Decided: January 27, 2004

Thurbert E. Baker, Atty. Gen., Daniel M. Formby, Deputy Atty. Gen., Warren R. Calvert, Senior Asst. Atty. Gen., Stefan E. Ritter, Asst. Atty. Gen., Alex F. Sponseller, Atlanta, for appellant. Jackson & Tyler, H. Bruce Jackson, John P. Tyler, Anthony J. Rollins, Atlanta, for appellee.

Sawnee Electric Membership Corporation (Sawnee), claiming an overpayment of sales tax, sued the Georgia Department of Revenue (DOR) seeking a refund of sales taxes collected by Sawnee when it sold electricity to its members.   Because only the members who paid the sales tax have standing to claim a refund, we find Sawnee lacked standing, and the trial court erred by denying the DOR's motion to dismiss.

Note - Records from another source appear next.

-- ==== Sys2Proof/Laws/State.lean ====
section
/-! SUPPORT. One lemma per field per update of the state, so that no proof unfolds a record update. -/

namespace Sys2Proof.Machine

/-! ### `STATUS.BUSY <- b` -/

@[simp] theorem setBusy_sizes (s : State) (b : Bool) : (s.setBusy b).sizes = s.sizes := rfl
@[simp] theorem setBusy_cmd (s : State) (b : Bool) : (s.setBusy b).cmd = s.cmd := rfl
@[simp] theorem setBusy_status (s : State) (b : Bool) : (s.setBusy b).status = statusWithBusy b s.status := rfl
@[simp] theorem setBusy_err (s : State) (b : Bool) : (s.setBusy b).err = s.err := rfl
@[simp] theorem setBusy_keyLen (s : State) (b : Bool) : (s.setBusy b).keyLen = s.keyLen := rfl
@[simp] theorem setBusy_byteLen (s : State) (b : Bool) : (s.setBusy b).byteLen = s.byteLen := rfl
@[simp] theorem setBusy_bitLen (s : State) (b : Bool) : (s.setBusy b).bitLen = s.bitLen := rfl
@[simp] theorem setBusy_gridW (s : State) (b : Bool) : (s.setBusy b).gridW = s.gridW := rfl
@[simp] theorem setBusy_gridH (s : State) (b : Bool) : (s.setBusy b).gridH = s.gridH := rfl
@[simp] theorem setBusy_cap (s : State) (b : Bool) : (s.setBusy b).cap = s.cap := rfl
@[simp] theorem setBusy_xcKidx (s : State) (b : Bool) : (s.setBusy b).xcKidx = s.xcKidx := rfl
@[simp] theorem setBusy_peCursor (s : State) (b : Bool) : (s.setBusy b).peCursor = s.peCursor := rfl
@[simp] theorem setBusy_keymem (s : State) (b : Bool) : (s.setBusy b).keymem = s.keymem := rfl
@[simp] theorem setBusy_bytebuf (s : State) (b : Bool) : (s.setBusy b).bytebuf = s.bytebuf := rfl
@[simp] theorem setBusy_bitbuf (s : State) (b : Bool) : (s.setBusy b).bitbuf = s.bitbuf := rfl
@[simp] theorem setBusy_pixmem (s : State) (b : Bool) : (s.setBusy b).pixmem = s.pixmem := rfl
@[simp] theorem setBusy_inputs (s : State) (b : Bool) : (s.setBusy b).inputs = s.inputs := rfl
@[simp] theorem setBusy_readLog (s : State) (b : Bool) : (s.setBusy b).readLog = s.readLog := rfl
@[simp] theorem setBusy_freeCount (s : State) (b : Bool) : (s.setBusy b).freeCount = s.freeCount := rfl

/-! ### `STATUS.FOUND <- b` -/

@[simp] theorem setFound_sizes (s : State) (b : Bool) : (s.setFound b).sizes = s.sizes := rfl
@[simp] theorem setFound_cmd (s : State) (b : Bool) : (s.setFound b).cmd = s.cmd := rfl
@[simp] theorem setFound_status (s : State) (b : Bool) : (s.setFound b).status = statusWithFound b s.status := rfl
@[simp] theorem setFound_err (s : State) (b : Bool) : (s.setFound b).err = s.err := rfl
@[simp] theorem setFound_keyLen (s : State) (b : Bool) : (s.setFound b).keyLen = s.keyLen := rfl
@[simp] theorem setFound_byteLen (s : State) (b : Bool) : (s.setFound b).byteLen = s.byteLen := rfl
@[simp] theorem setFound_bitLen (s : State) (b : Bool) : (s.setFound b).bitLen = s.bitLen := rfl
@[simp] theorem setFound_gridW (s : State) (b : Bool) : (s.setFound b).gridW = s.gridW := rfl
@[simp] theorem setFound_gridH (s : State) (b : Bool) : (s.setFound b).gridH = s.gridH := rfl
@[simp] theorem setFound_cap (s : State) (b : Bool) : (s.setFound b).cap = s.cap := rfl
@[simp] theorem setFound_xcKidx (s : State) (b : Bool) : (s.setFound b).xcKidx = s.xcKidx := rfl
@[simp] theorem setFound_peCursor (s : State) (b : Bool) : (s.setFound b).peCursor = s.peCursor := rfl
@[simp] theorem setFound_keymem (s : State) (b : Bool) : (s.setFound b).keymem = s.keymem := rfl
@[simp] theorem setFound_bytebuf (s : State) (b : Bool) : (s.setFound b).bytebuf = s.bytebuf := rfl
@[simp] theorem setFound_bitbuf (s : State) (b : Bool) : (s.setFound b).bitbuf = s.bitbuf := rfl
@[simp] theorem setFound_pixmem (s : State) (b : Bool) : (s.setFound b).pixmem = s.pixmem := rfl
@[simp] theorem setFound_inputs (s : State) (b : Bool) : (s.setFound b).inputs = s.inputs := rfl
@[simp] theorem setFound_readLog (s : State) (b : Bool) : (s.setFound b).readLog = s.readLog := rfl
@[simp] theorem setFound_freeCount (s : State) (b : Bool) : (s.setFound b).freeCount = s.freeCount := rfl

/-! ### A write of `keymem` -/

@[simp] theorem writeKey_sizes (i : Nat) (v : Byte) (s : State) : (writeKey i v s).sizes = s.sizes := rfl
@[simp] theorem writeKey_cmd (i : Nat) (v : Byte) (s : State) : (writeKey i v s).cmd = s.cmd := rfl
@[simp] theorem writeKey_status (i : Nat) (v : Byte) (s : State) : (writeKey i v s).status = s.status := rfl
@[simp] theorem writeKey_err (i : Nat) (v : Byte) (s : State) : (writeKey i v s).err = s.err := rfl
@[simp] theorem writeKey_keyLen (i : Nat) (v : Byte) (s : State) : (writeKey i v s).keyLen = s.keyLen := rfl
@[simp] theorem writeKey_byteLen (i : Nat) (v : Byte) (s : State) : (writeKey i v s).byteLen = s.byteLen := rfl
@[simp] theorem writeKey_bitLen (i : Nat) (v : Byte) (s : State) : (writeKey i v s).bitLen = s.bitLen := rfl
@[simp] theorem writeKey_gridW (i : Nat) (v : Byte) (s : State) : (writeKey i v s).gridW = s.gridW := rfl
@[simp] theorem writeKey_gridH (i : Nat) (v : Byte) (s : State) : (writeKey i v s).gridH = s.gridH := rfl
@[simp] theorem writeKey_cap (i : Nat) (v : Byte) (s : State) : (writeKey i v s).cap = s.cap := rfl
@[simp] theorem writeKey_xcKidx (i : Nat) (v : Byte) (s : State) : (writeKey i v s).xcKidx = s.xcKidx := rfl
@[simp] theorem writeKey_peCursor (i : Nat) (v : Byte) (s : State) : (writeKey i v s).peCursor = s.peCursor := rfl
@[simp] theorem writeKey_keymem (i : Nat) (v : Byte) (s : State) : (writeKey i v s).keymem = Memory.set s.keymem i v := rfl
@[simp] theorem writeKey_bytebuf (i : Nat) (v : Byte) (s : State) : (writeKey i v s).bytebuf = s.bytebuf := rfl
@[simp] theorem writeKey_bitbuf (i : Nat) (v : Byte) (s : State) : (writeKey i v s).bitbuf = s.bitbuf := rfl
@[simp] theorem writeKey_pixmem (i : Nat) (v : Byte) (s : State) : (writeKey i v s).pixmem = s.pixmem := rfl
@[simp] theorem writeKey_inputs (i : Nat) (v : Byte) (s : State) : (writeKey i v s).inputs = s.inputs := rfl
@[simp] theorem writeKey_readLog (i : Nat) (v : Byte) (s : State) : (writeKey i v s).readLog = s.readLog := rfl
@[simp] theorem writeKey_freeCount (i : Nat) (v : Byte) (s : State) : (writeKey i v s).freeCount = s.freeCount := rfl

/-! ### A write of `bytebuf` -/

@[simp] theorem writeByte_sizes (i : Nat) (v : Byte) (s : State) : (writeByte i v s).sizes = s.sizes := rfl
@[simp] theorem writeByte_cmd (i : Nat) (v : Byte) (s : State) : (writeByte i v s).cmd = s.cmd := rfl
@[simp] theorem writeByte_status (i : Nat) (v : Byte) (s : State) : (writeByte i v s).status = s.status := rfl
@[simp] theorem writeByte_err (i : Nat) (v : Byte) (s : State) : (writeByte i v s).err = s.err := rfl
@[simp] theorem writeByte_keyLen (i : Nat) (v : Byte) (s : State) : (writeByte i v s).keyLen = s.keyLen := rfl
@[simp] theorem writeByte_byteLen (i : Nat) (v : Byte) (s : State) : (writeByte i v s).byteLen = s.byteLen := rfl
@[simp] theorem writeByte_bitLen (i : Nat) (v : Byte) (s : State) : (writeByte i v s).bitLen = s.bitLen := rfl
@[simp] theorem writeByte_gridW (i : Nat) (v : Byte) (s : State) : (writeByte i v s).gridW = s.gridW := rfl
@[simp] theorem writeByte_gridH (i : Nat) (v : Byte) (s : State) : (writeByte i v s).gridH = s.gridH := rfl
@[simp] theorem writeByte_cap (i : Nat) (v : Byte) (s : State) : (writeByte i v s).cap = s.cap := rfl
@[simp] theorem writeByte_xcKidx (i : Nat) (v : Byte) (s : State) : (writeByte i v s).xcKidx = s.xcKidx := rfl
@[simp] theorem writeByte_peCursor (i : Nat) (v : Byte) (s : State) : (writeByte i v s).peCursor = s.peCursor := rfl
@[simp] theorem writeByte_keymem (i : Nat) (v : Byte) (s : State) : (writeByte i v s).keymem = s.keymem := rfl
@[simp] theorem writeByte_bytebuf (i : Nat) (v : Byte) (s : State) : (writeByte i v s).bytebuf = Memory.set s.bytebuf i v := rfl
@[simp] theorem writeByte_bitbuf (i : Nat) (v : Byte) (s : State) : (writeByte i v s).bitbuf = s.bitbuf := rfl
@[simp] theorem writeByte_pixmem (i : Nat) (v : Byte) (s : State) : (writeByte i v s).pixmem = s.pixmem := rfl
@[simp] theorem writeByte_inputs (i : Nat) (v : Byte) (s : State) : (writeByte i v s).inputs = s.inputs := rfl
@[simp] theorem writeByte_readLog (i : Nat) (v : Byte) (s : State) : (writeByte i v s).readLog = s.readLog := rfl
@[simp] theorem writeByte_freeCount (i : Nat) (v : Byte) (s : State) : (writeByte i v s).freeCount = s.freeCount := rfl

/-! ### A write of `bitbuf` -/

@[simp] theorem writeBit_sizes (i : Nat) (v : Bit) (s : State) : (writeBit i v s).sizes = s.sizes := rfl
@[simp] theorem writeBit_cmd (i : Nat) (v : Bit) (s : State) : (writeBit i v s).cmd = s.cmd := rfl
@[simp] theorem writeBit_status (i : Nat) (v : Bit) (s : State) : (writeBit i v s).status = s.status := rfl
@[simp] theorem writeBit_err (i : Nat) (v : Bit) (s : State) : (writeBit i v s).err = s.err := rfl
@[simp] theorem writeBit_keyLen (i : Nat) (v : Bit) (s : State) : (writeBit i v s).keyLen = s.keyLen := rfl
@[simp] theorem writeBit_byteLen (i : Nat) (v : Bit) (s : State) : (writeBit i v s).byteLen = s.byteLen := rfl
@[simp] theorem writeBit_bitLen (i : Nat) (v : Bit) (s : State) : (writeBit i v s).bitLen = s.bitLen := rfl
@[simp] theorem writeBit_gridW (i : Nat) (v : Bit) (s : State) : (writeBit i v s).gridW = s.gridW := rfl
@[simp] theorem writeBit_gridH (i : Nat) (v : Bit) (s : State) : (writeBit i v s).gridH = s.gridH := rfl
@[simp] theorem writeBit_cap (i : Nat) (v : Bit) (s : State) : (writeBit i v s).cap = s.cap := rfl
@[simp] theorem writeBit_xcKidx (i : Nat) (v : Bit) (s : State) : (writeBit i v s).xcKidx = s.xcKidx := rfl
@[simp] theorem writeBit_peCursor (i : Nat) (v : Bit) (s : State) : (writeBit i v s).peCursor = s.peCursor := rfl
@[simp] theorem writeBit_keymem (i : Nat) (v : Bit) (s : State) : (writeBit i v s).keymem = s.keymem := rfl
@[simp] theorem writeBit_bytebuf (i : Nat) (v : Bit) (s : State) : (writeBit i v s).bytebuf = s.bytebuf := rfl
@[simp] theorem writeBit_bitbuf (i : Nat) (v : Bit) (s : State) : (writeBit i v s).bitbuf = Memory.set s.bitbuf i v := rfl
@[simp] theorem writeBit_pixmem (i : Nat) (v : Bit) (s : State) : (writeBit i v s).pixmem = s.pixmem := rfl
@[simp] theorem writeBit_inputs (i : Nat) (v : Bit) (s : State) : (writeBit i v s).inputs = s.inputs := rfl
@[simp] theorem writeBit_readLog (i : Nat) (v : Bit) (s : State) : (writeBit i v s).readLog = s.readLog := rfl
@[simp] theorem writeBit_freeCount (i : Nat) (v : Bit) (s : State) : (writeBit i v s).freeCount = s.freeCount := rfl

/-! ### A write of `pixmem` -/

@[simp] theorem writePix_sizes (i : Nat) (v : Byte) (s : State) : (writePix i v s).sizes = s.sizes := rfl
@[simp] theorem writePix_cmd (i : Nat) (v : Byte) (s : State) : (writePix i v s).cmd = s.cmd := rfl
@[simp] theorem writePix_status (i : Nat) (v : Byte) (s : State) : (writePix i v s).status = s.status := rfl
@[simp] theorem writePix_err (i : Nat) (v : Byte) (s : State) : (writePix i v s).err = s.err := rfl
@[simp] theorem writePix_keyLen (i : Nat) (v : Byte) (s : State) : (writePix i v s).keyLen = s.keyLen := rfl
@[simp] theorem writePix_byteLen (i : Nat) (v : Byte) (s : State) : (writePix i v s).byteLen = s.byteLen := rfl
@[simp] theorem writePix_bitLen (i : Nat) (v : Byte) (s : State) : (writePix i v s).bitLen = s.bitLen := rfl
@[simp] theorem writePix_gridW (i : Nat) (v : Byte) (s : State) : (writePix i v s).gridW = s.gridW := rfl
@[simp] theorem writePix_gridH (i : Nat) (v : Byte) (s : State) : (writePix i v s).gridH = s.gridH := rfl
@[simp] theorem writePix_cap (i : Nat) (v : Byte) (s : State) : (writePix i v s).cap = s.cap := rfl
@[simp] theorem writePix_xcKidx (i : Nat) (v : Byte) (s : State) : (writePix i v s).xcKidx = s.xcKidx := rfl
@[simp] theorem writePix_peCursor (i : Nat) (v : Byte) (s : State) : (writePix i v s).peCursor = s.peCursor := rfl
@[simp] theorem writePix_keymem (i : Nat) (v : Byte) (s : State) : (writePix i v s).keymem = s.keymem := rfl
@[simp] theorem writePix_bytebuf (i : Nat) (v : Byte) (s : State) : (writePix i v s).bytebuf = s.bytebuf := rfl
@[simp] theorem writePix_bitbuf (i : Nat) (v : Byte) (s : State) : (writePix i v s).bitbuf = s.bitbuf := rfl
@[simp] theorem writePix_pixmem (i : Nat) (v : Byte) (s : State) : (writePix i v s).pixmem = Memory.set s.pixmem i v := rfl
@[simp] theorem writePix_inputs (i : Nat) (v : Byte) (s : State) : (writePix i v s).inputs = s.inputs := rfl
@[simp] theorem writePix_readLog (i : Nat) (v : Byte) (s : State) : (writePix i v s).readLog = s.readLog := rfl
@[simp] theorem writePix_freeCount (i : Nat) (v : Byte) (s : State) : (writePix i v s).freeCount = s.freeCount := rfl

 Under Georgia sales and use tax statutory provisions, retail purchasers of tangible personal property must pay a tax on sales.   The sales tax is added by the seller to the sales price and paid by the purchaser to the seller, who then remits the collected taxes to the DOR commissioner.  OCGA §§ 48-8-30(b)(1);  48-8-33;  48-8-34;  48-8-35.   Section 48-8-2(6) further defines a taxable retail sale to include sales of electricity to any person for any purpose other than for resale, and excepting certain sales of electricity used directly in the manufacture of a product.   Under OCGA § 48-2-35, the State's waiver of sovereign immunity and consent to be sued for a sales tax refund are extended only to the “taxpayer” who actually paid the taxes, not to the retail seller who collected the taxes from the taxpayer at the time of the sale and thereafter remitted the taxes to the commissioner.  James B. Beam Distilling Co. v. State of Ga., 263 Ga. 609, 611, 437 S.E.2d 782 (1993);  Ga. Const. of 1983, Art. I, Sec. II, Par. IX.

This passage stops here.